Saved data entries
_ _ _

-- ==== Sys2Proof/Machine/Timers.lean ====
section
/-! DEFINITION. The meanings of the timed steps. A commanded timed step is the event itself: its timer stands at its
limit, whatever it stood at before (log entry 2). One that the hub's state leaves no room for changes nothing. -/

namespace Sys2Proof.Machine

/-! ## Seats: displays, turns, accounts (02 R24, 03 R60 to R64, 08 R153) -/

/-- REFUSAL_DISPLAY_END (02 R24). -/
def execRefusalDisplayEnd (n : Nat) (s : State) : Host.Outcome State Fault Refusal :=
  finish s (s.modSeat n (fun r => { r with refusal := none }))

/-- The running turn of a SPEAKING seat. -/
def State.runningTurn (s : State) (n : Nat) : Option Turn :=
  if (s.seat n).floorState == .speaking then (s.seat n).turn else none

/-- A warning may be given: a timer, no warning yet, and a lead above 0 (03 R60). -/
def Turn.mayWarn (lead : Nat) (t : Turn) : Bool := t.remaining.isSome && !t.warned && lead != 0

/-- The turn at its warning. -/
def Turn.warnAt (lead : Nat) (t : Turn) : Turn :=
  { t with remaining := t.remaining.map (fun r => min r (lead * 1000)), warned := true }

/-- The warning of a turn (03 R60). -/
def warnTurn (n : Nat) (s : State) : State :=
  let lead := (s.floor (s.seatFloor n)).settings.warnLead
  match s.runningTurn n with
  | none => s
  | some t =>
    if t.mayWarn lead then
      turnReport n .warn (t.warnAt lead) (s.modSeat n (fun r => { r with turn := some (t.warnAt lead) }))
    else s

/-- TURN_WARNING (03 R60). -/
def execTurnWarning (n : Nat) (s : State) : Host.Outcome State Fault Refusal := finish s (refresh (warnTurn n s))

/-- The turn at its expiry under NOTIFY (03 R61). -/
def Turn.expire (t : Turn) : Turn := { t with remaining := some 0, expired := true, overtime := 0, overtimeRem := 0 }

/-- The expiry of a turn with a timer (03 R61). -/
def expireTurn (n : Nat) (s : State) : State := match s.runningTurn n with
  | none => s
  | some t =>
    if t.remaining.isNone then s
    else match (s.floor (s.seatFloor n)).settings.expiryAction with
      | .close => closeTurn n .turnLimit .expired
          (s.modSeat n (fun r => { r with turn := some { t with remaining := some 0 } }))
      | .notify =>
        if t.expired then s
        else turnReport n .overtime t.expire (s.modSeat n (fun r => { r with turn := some t.expire }))

/-- TURN_EXPIRY (03 R61). -/
def execTurnExpiry (n : Nat) (s : State) : Host.Outcome State Fault Refusal := finish s (refresh (expireTurn n s))

/-- One second more in a seat's account (03 R62). -/
def SeatRec.addSecond (r : SeatRec) : SeatRec := { r with accSeconds := sat16 (r.accSeconds + 1), accRem := 0 }

/-- The second of a SPEAKING or PRIORITY seat is accounted; an allowance reached while SPEAKING closes it (03 R62,
R64). -/
def accountSecond (n : Nat) (s : State) : State := match (s.seat n).floorState with
  | .speaking =>
    let had := (s.seat n).exhausted
    let s := s.modSeat n SeatRec.addSecond
    if !had && (s.seat n).exhausted then closeTurn n .allowance .allowance s else s
  | .priority => s.modSeat n SeatRec.addSecond
  | .idle | .queued | .suspended | .priorityWait => s

/-- ACCOUNT_SECOND (03 R62). -/
def execAccountSecond (n : Nat) (s : State) : Host.Outcome State Fault Refusal :=
  finish s (refresh (accountSecond n s))

/-- A second of overtime (03 R61). -/
def Turn.addOvertime (t : Turn) : Turn :=
  if t.expired then { t with overtime := sat16 (t.overtime + 1), overtimeRem := 0 } else t

/-- OVERTIME_SECOND (03 R61). -/
def execOvertimeSecond (n : Nat) (s : State) : Host.Outcome State Fault Refusal :=
  finish s (match s.runningTurn n with
    | some t => s.modSeat n (fun r => { r with turn := some t.addOvertime })
    | none => s)

/-- SEE_SEAT_DISPLAY_END (08 R153). -/
def execSeeSeatDisplayEnd (n : Nat) (s : State) : Host.Outcome State Fault Refusal :=
  finish s (if (s.plate n).see.isSome then
    refresh (owePlate n (s.modPlate n (fun p => { p with see := none, count := 0 })))
  else s)

/-- CARD_FLAG_LOSS (01 R11). -/
def execCardFlagLoss (n : Nat) (s : State) : Host.Outcome State Fault Refusal :=
  finish s (if (s.seat n).presence == .card then refresh (cardFlagLoss n s) else s)

/-! ## Voices (04 R73, 02 R35) -/

/-- VOICE_EVALUATION (04 R73). -/
def execVoiceEvaluation (s : State) : Host.Outcome State Fault Refusal := finish s (refresh (evaluateVoices s))

/-- HANG_EXPIRY (04 R73). -/
def execHangExpiry (c : Nat) (s : State) : Host.Outcome State Fault Refusal :=
  finish s (if s.chanRunning c && (s.chan c).gate == .hang then
    deliver (gateReport c .hangExpiry (s.modChan c (fun r => { r with gate := .closed, hang := none })))
  else s)

/-- VOICE_RELEASE (02 R35). -/
def execVoiceRelease (n : Nat) (s : State) : Host.Outcome State Fault Refusal :=
  finish s (if (s.seat n).floorState == .speaking && (s.seat n).release.isSome then
    refresh (grantPass (s.seatFloor n) (close n .voiceRelease none s))
  else s)

/-! ## The calendar and the partition (07 R117, R136; 06 R106, R107; 09 R171) -/

/-- A COUNTER report (09 R171). -/
def counterReport (b : Branch) (s : State) : State :=
  let c := (s.br b).counter
  report .counter (Fmt.branch b ++ Fmt.o2 c.value ++ Fmt.list Fmt.o1 c.kinds ++
    Fmt.o1 (if c.running then 0 else 1) ++ Fmt.flag (c.value == 65535)) s

/-- An AUTO counter at a minute boundary (09 R171). -/
def autoCounter (b : Branch) (s : State) : State :=
  if (s.br b).counter.auto then
    (counterReport b s).modBr b (fun r =>
      { r with counter := if r.counter.running then { r.counter with value := 0 } else r.counter })
  else s

/-- A minute boundary: the AUTO counters report and clear, then the pass is made (07 R117, R128; 09 R171; log entry 63). -/
def minuteBoundary (s : State) : State := match s.clock with
  | none => s
  | some c =>
    if c.minute < 16777215 then
      evaluationPass (autoCounter .b1 (autoCounter .b0
        { s with clock := some { minute := c.minute + 1, second := 0, ms := 0 } }))
    else s

/-- MINUTE_BOUNDARY (07 R117). -/
def execMinuteBoundary (s : State) : Host.Outcome State Fault Refusal := finish s (refresh (minuteBoundary s))

/-- WALKIN_IDLE_END (07 R136). -/
def execWalkinIdleEnd (f : Floor) (s : State) : Host.Outcome State Fault Refusal :=
  finish s (if (s.meeting f).state == .walkIn then refresh (endMeetingNow f .released s) else s)

/-- A change between OPEN, CLOSED and MOVING is a WALL event (06 R106). -/
def isWallEvent (old new : WallReading) : Bool := old != .absent && new != .absent

/-- A new reading: its report, the settle from its start, and the WALL event (06 R106, R107). No rule orders the READING
report and the WALL event's effects: the report comes first here (DESIGN CHOICE, log entry 71). -/
def takeReading (r : WallReading) (s : State) : State :=
  let old := s.part.reading
  if old == r then s
  else
    let settle := if s.part.mode == .follow then settleFrom r else none
    let s := wallReport .reading
      { s with part := { s.part with reading := r, sampled := r, settle := settle, settled := false } }
    if isWallEvent old r then wallEvent s else s

/-- WALL_READING_CHANGE (06 R106). -/
def execWallReadingChange (r : WallReading) (s : State) : Host.Outcome State Fault Refusal :=
  finish s (refresh (takeReading r s))

/-- The partition that a settle value gives (06 R107). -/
def settleTarget : WallReading → Partition
  | .closed => .split
  | .opened | .moving | .absent => .combined

/-- A settle completes (06 R107). -/
def completeSettle (s : State) : State := match s.part.settle with
  | none => s
  | some (v, _) =>
    if s.part.settled || s.part.mode != .follow then s
    else setTarget (settleTarget v) .settle { s with part := { s.part with settle := some (v, 10000), settled := true } }

/-- SETTLE_COMPLETE (06 R107). -/
def execSettleComplete (s : State) : Host.Outcome State Fault Refusal := finish s (refresh (completeSettle s))

/-! ## Screens and cameras (08) -/

/-- WARMUP_DONE (08 R145): the screen becomes ON and is sent its content (R150). -/
def execWarmupDone (k : Nat) (s : State) : Host.Outcome State Fault Refusal :=
  finish s (if (s.screen k).power == .warming && s.reachable (s.screen k).binding then
    refresh (refreshScreen true k (s.modScreen k (fun r => { r with power := .on, warm := none })))
  else s)

/-- The fault flag of a screen's node is taken (08 R146). -/
def takeFault (k : Nat) (flag : Bool) (s : State) : State := match (s.screen k).binding with
  | none => s
  | some d =>
    let s := s.modEntry d (fun e => if e.faultTaken == flag then e else { e with fault := flag, faultTaken := flag })
    if flag then
      if (s.screen k).power == .fault then s else restScreen k .fault s
    else if (s.screen k).power == .fault then s.modScreen k (fun r => { r with power := .off }) else s

/-- SCREEN_FAULT_CHANGE (08 R146). -/
def execScreenFaultChange (k : Nat) (flag : Bool) (s : State) : Host.Outcome State Fault Refusal :=
  finish s (if s.reachable (s.screen k).binding then refresh (takeFault k flag s) else s)

/-- SHOW_INTERVAL_END (08 R150). -/
def execShowIntervalEnd (k : Nat) (s : State) : Host.Outcome State Fault Refusal :=
  finish s (if (s.screen k).power == .on && (s.screen k).unsent && s.reachable (s.screen k).binding then sendShow k s
    else s)

/-- CAMERA_CUT (08 R155): the candidate is cut to, if it has a preset for the camera. -/
def execCameraCut (k : Nat) (s : State) : Host.Outcome State Fault Refusal :=
  finish s (match (s.camera k).candidate with
    | some (n, _) =>
      if s.reachable (s.camera k).binding && (s.holderFor k).isNone && s.preset n k != 0 then takeShot k (some n) s
      else s
    | none => s)

/-- CAMERA_RETURN_OVERVIEW (08 R156). -/
def execCameraReturnOverview (k : Nat) (s : State) : Host.Outcome State Fault Refusal :=
  finish s (if s.reachable (s.camera k).binding && (s.camera k).shot.isSome && (s.holderFor k).isNone then
    takeShot k none s else s)

/-- CAMERA_PRIORITY_CUT (08 R157). -/
def execCameraPriorityCut (k : Nat) (s : State) : Host.Outcome State Fault Refusal :=
  finish s (if s.priorityCutDue k then takeShot k (s.heldShot k) s else s)

/-! ## Trunk and power (09 R177; 11 R197, R200) -/

/-- PATH_TEST_END (09 R177). -/
def execPathTestEnd (s : State) : Host.Outcome State Fault Refusal :=
  finish s (deliver (endTest .duration { s with test := s.test.map (fun t => { t with elapsed := t.duration * 1000 }) }))

/-- DIM_ENTRY (11 R197). Commanded before the idle count has reached its limit, it leaves the count as it stands (DESIGN
CHOICE, log entry 74). -/
def execDimEntry (s : State) : Host.Outcome State Fault Refusal :=
  finish s (if s.pwr.state == .active && s.bothVacant then refresh (leaveActive .dim .idle s) else s)

/-- TRUNK_LOCK (11 R200). -/
def execTrunkLock (s : State) : Host.Outcome State Fault Refusal :=
  finish s (if s.pwr.state == .waking && s.pwr.progress == .started then deliver (reportLock s) else s)

/-- WAKE_TIMEOUT (11 R200). -/
def execWakeTimeout (s : State) : Host.Outcome State Fault Refusal :=
  finish s (if s.pwr.state == .waking then refresh (ready s) else s)

end Sys2Proof.Machine
end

_ _ _

Exercise
Could you write out exactly the lines above, starting at the first one and ending with the line that has "stands at its"?

Written response
-- ==== Sys2Proof/Machine/Timers.lean ====
section
/-! DEFINITION. The meanings of the timed steps. A commanded timed step is the event itself: its timer stands at its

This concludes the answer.